The fibronectin ED-A domain enhances recruitment of latent TGF-ß-binding protein-1 to the fibroblast matrix.

Dysregulated secretion and extracellular activation of TGF-ß1 stimulates myofibroblasts to accumulate disordered and stiff extracellular matrix (ECM) leading to fibrosis. Fibronectin immobilizes latent TGF-ß-binding protein-1 (LTBP-1) and thus stores TGF-ß1 in the ECM. Because the ED-A fibronectin splice variant is prominently expressed during fibrosis and supports myofibroblast activation, we investigated whether ED-A promotes LTBP-1-fibronectin interactions. Using stiffness-tuneable substrates for human dermal fibroblast cultures, we showed that high ECM stiffness promotes expression and colocalization of LTBP-1 and ED-A-containing fibronectin. When rescuing fibronectin-depleted fibroblasts with specific fibronectin splice variants, LTBP-1 bound more efficiently to ED-A-containing fibronectin than to ED-B-containing fibronectin and fibronectin lacking splice domains.

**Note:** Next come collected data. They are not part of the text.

/-! ### Frames of the loads -/

/-- What completing with destinations `rs` means for the state (R60, R62): other registers and the memory stay, and
execution goes on at the next word. -/
structure CompletesWith (rs : List RegNum) (s t : State) : Prop where
  regs : OnlyChanges rs s t
  mem : t.mem = s.mem
  pc : t.pc = s.pc + 4#32

theorem plainLoad_completesWith {rt : RegNum} {ea : Dword} {s t : State} (h : plainLoad rt ea s = .ok t) :
    CompletesWith [rt] s t := by
  obtain ⟨w, -, rfl⟩ := plainLoad_ok.mp h
  exact ⟨onlyChanges_setGpr s rt _, rfl, rfl⟩

theorem updateLoad_completesWith {rt ra : RegNum} {ea : Dword} {s t : State} (h : updateLoad rt ra ea s = .ok t) :
    CompletesWith [rt, ra] s t := by
  obtain ⟨-, w, -, rfl⟩ := updateLoad_ok.mp h
  exact ⟨(onlyChanges_setGpr s rt _).trans (onlyChanges_setGpr _ ra _), rfl, rfl⟩

/-! ### The update loads and the frame of every instruction -/

theorem exec_lwzu (rt ra : RegNum) (d : Disp) (s : State) :
    exec (.lwzu rt ra d) s = settle (updateLoad rt ra (s.gpr ra + d.signExtend 64) s) := rfl

theorem exec_lwzux (rt ra rb : RegNum) (s : State) :
    exec (.lwzux rt ra rb) s = settle (updateLoad rt ra (s.gpr ra + s.gpr rb) s) := rfl

/-- An instruction that completes changes the registers of its row in R10's table and the pc, and nothing else. -/
theorem exec_completesWith_regsWritten {i : Instr} {s t : State} (h : exec i s = .next t) :
    CompletesWith (regsWritten i) s t := by
  cases i with
  | lwz rt ra d =>
    rw [exec_lwz, settle_eq_next] at h
    exact plainLoad_completesWith h
  | lwzu rt ra d =>
    rw [exec_lwzu, settle_eq_next] at h
    exact updateLoad_completesWith h
  | lwzx rt ra rb =>
    rw [exec_lwzx, settle_eq_next] at h
    exact plainLoad_completesWith h
  | lwzux rt ra rb =>
    rw [exec_lwzux, settle_eq_next] at h
    exact updateLoad_completesWith h

/-- The frame as R60 states it, over registers and bytes. -/
theorem exec_frame {i : Instr} {s t : State} (h : exec i s = .next t) :
    OnlyChanges (regsWritten i) s t ∧ SameBytes s t := by
  obtain ⟨hregs, hmem, -⟩ := exec_completesWith_regsWritten h
  exact ⟨hregs, sameBytes_of_mem_eq hmem⟩

/-! ### The address arithmetic as numbers (R61) -/

theorem toNat_effectiveAddress (base offset : Dword) :
    (effectiveAddress base offset).toNat = (base.toNat + offset.toNat) % 2 ^ 64 :=
  BitVec.toNat_add base offset

theorem toNat_memAddress (ea : Dword) : (memAddress ea).toNat = ea.toNat % 2 ^ 32 := by
  rw [memAddress, BitVec.extractLsb'_toNat, Nat.shiftRight_zero]

@[simp] theorem toNat_zeroExtend64 (w : Word) : (zeroExtend64 w).toNat = w.toNat := by
  rw [zeroExtend64_eq_setWidth, BitVec.toNat_setWidth_of_le (by decide)]

end Sys2Proof.Machine
end

section
/-! PROOF of O12, O13 and O33. The first two read the frame of a completed instruction, whose destinations are those of
R10's table; the third reads the address arithmetic as numbers. -/

open Sys2Proof Sys2Proof.Machine

/-- Settles O12, by the frame of each instruction over the registers it writes. -/
theorem onlyDestinationsAndPcChange : Obligations.OnlyDestinationsAndPcChange := by
  refine ⟨fun rt ra d s t h => ?lwz, fun rt ra d s t h => ?lwzu, fun rt ra rb s t h => ?lwzx,
    fun rt ra rb s t h => ?lwzux⟩
  case lwz | lwzu | lwzx | lwzux => exact exec_frame h

/-- Settles O13: a step that completes is the meaning of the instruction it fetched, and every meaning advances the pc. -/
theorem completedInstructionsAdvancePcByFour : Obligations.CompletedInstructionsAdvancePcByFour := by
  refine ⟨fun i s t h => (exec_completesWith_regsWritten h).pc, fun s t h => ?_⟩
  obtain ⟨i, -, hexec⟩ := step_next h
  exact (exec_completesWith_regsWritten hexec).pc

/-- Settles O33: the address keeps the low 32 bits of a sum taken modulo 2^64, and 2^32 divides 2^64. -/
theorem addressArithmeticIsModular : Obligations.AddressArithmeticIsModular := by
  refine fun base offset w => ⟨toNat_effectiveAddress base offset, ?address, toNat_zeroExtend64 w⟩
  case address =>
    rw [toNat_memAddress, toNat_effectiveAddress, Nat.mod_mod_of_dvd _ (pow_dvd_pow 2 (by decide))]

end

section
/-! SUPPORT. The decoder against the forms (spec 30_encoding.md R41, R42, R46): every word is the form of its own fields,
and a row of the table asks for the opcode fields of its form and nothing else. -/

namespace Sys2Proof

/-! ### Words, bytes and forms -/

/-- Splitting a word into bytes and joining them gives it back: both follow the byte order of R22. -/
@[simp] theorem wordOfBytes_byteOfWord (w : Word) :
    wordOfBytes (byteOfWord w 0) (byteOfWord w 1) (byteOfWord w 2) (byteOfWord w 3) = w := by
  apply BitVec.eq_of_toNat_eq
  simp only [wordOfBytes, byteOfWord, toNat_append_eq_add, BitVec.extractLsb'_toNat, Nat.shiftRight_eq_div_pow]
  omega

theorem encodeD_fields (w : Word) : encodeD (ibmField 0 6 w) (fieldRT w) (fieldRA w) (fieldD w) = w := by
  apply BitVec.eq_of_toNat_eq
  simp only [toNat_encodeD, fieldRT, fieldRA, fieldD, toNat_ibmField]
  omega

Function blocking of the ED-A domain using antibodies and competitive peptides resulted in reduced LTBP-1 binding to ED-A-containing fibronectin, reduced LTBP-1 incorporation into the fibroblast ECM and reduced TGF-ß1 activation. Similar results were obtained by blocking the heparin-binding stretch FNIII12-13-14 (HepII), adjacent to the ED-A domain in fibronectin. Collectively, our results suggest that the ED-A domain enhances association of the latent TGF-ß1 by promoting weak direct binding to LTBP-1 and by enhancing heparin-mediated protein interactions through HepII in fibronectin.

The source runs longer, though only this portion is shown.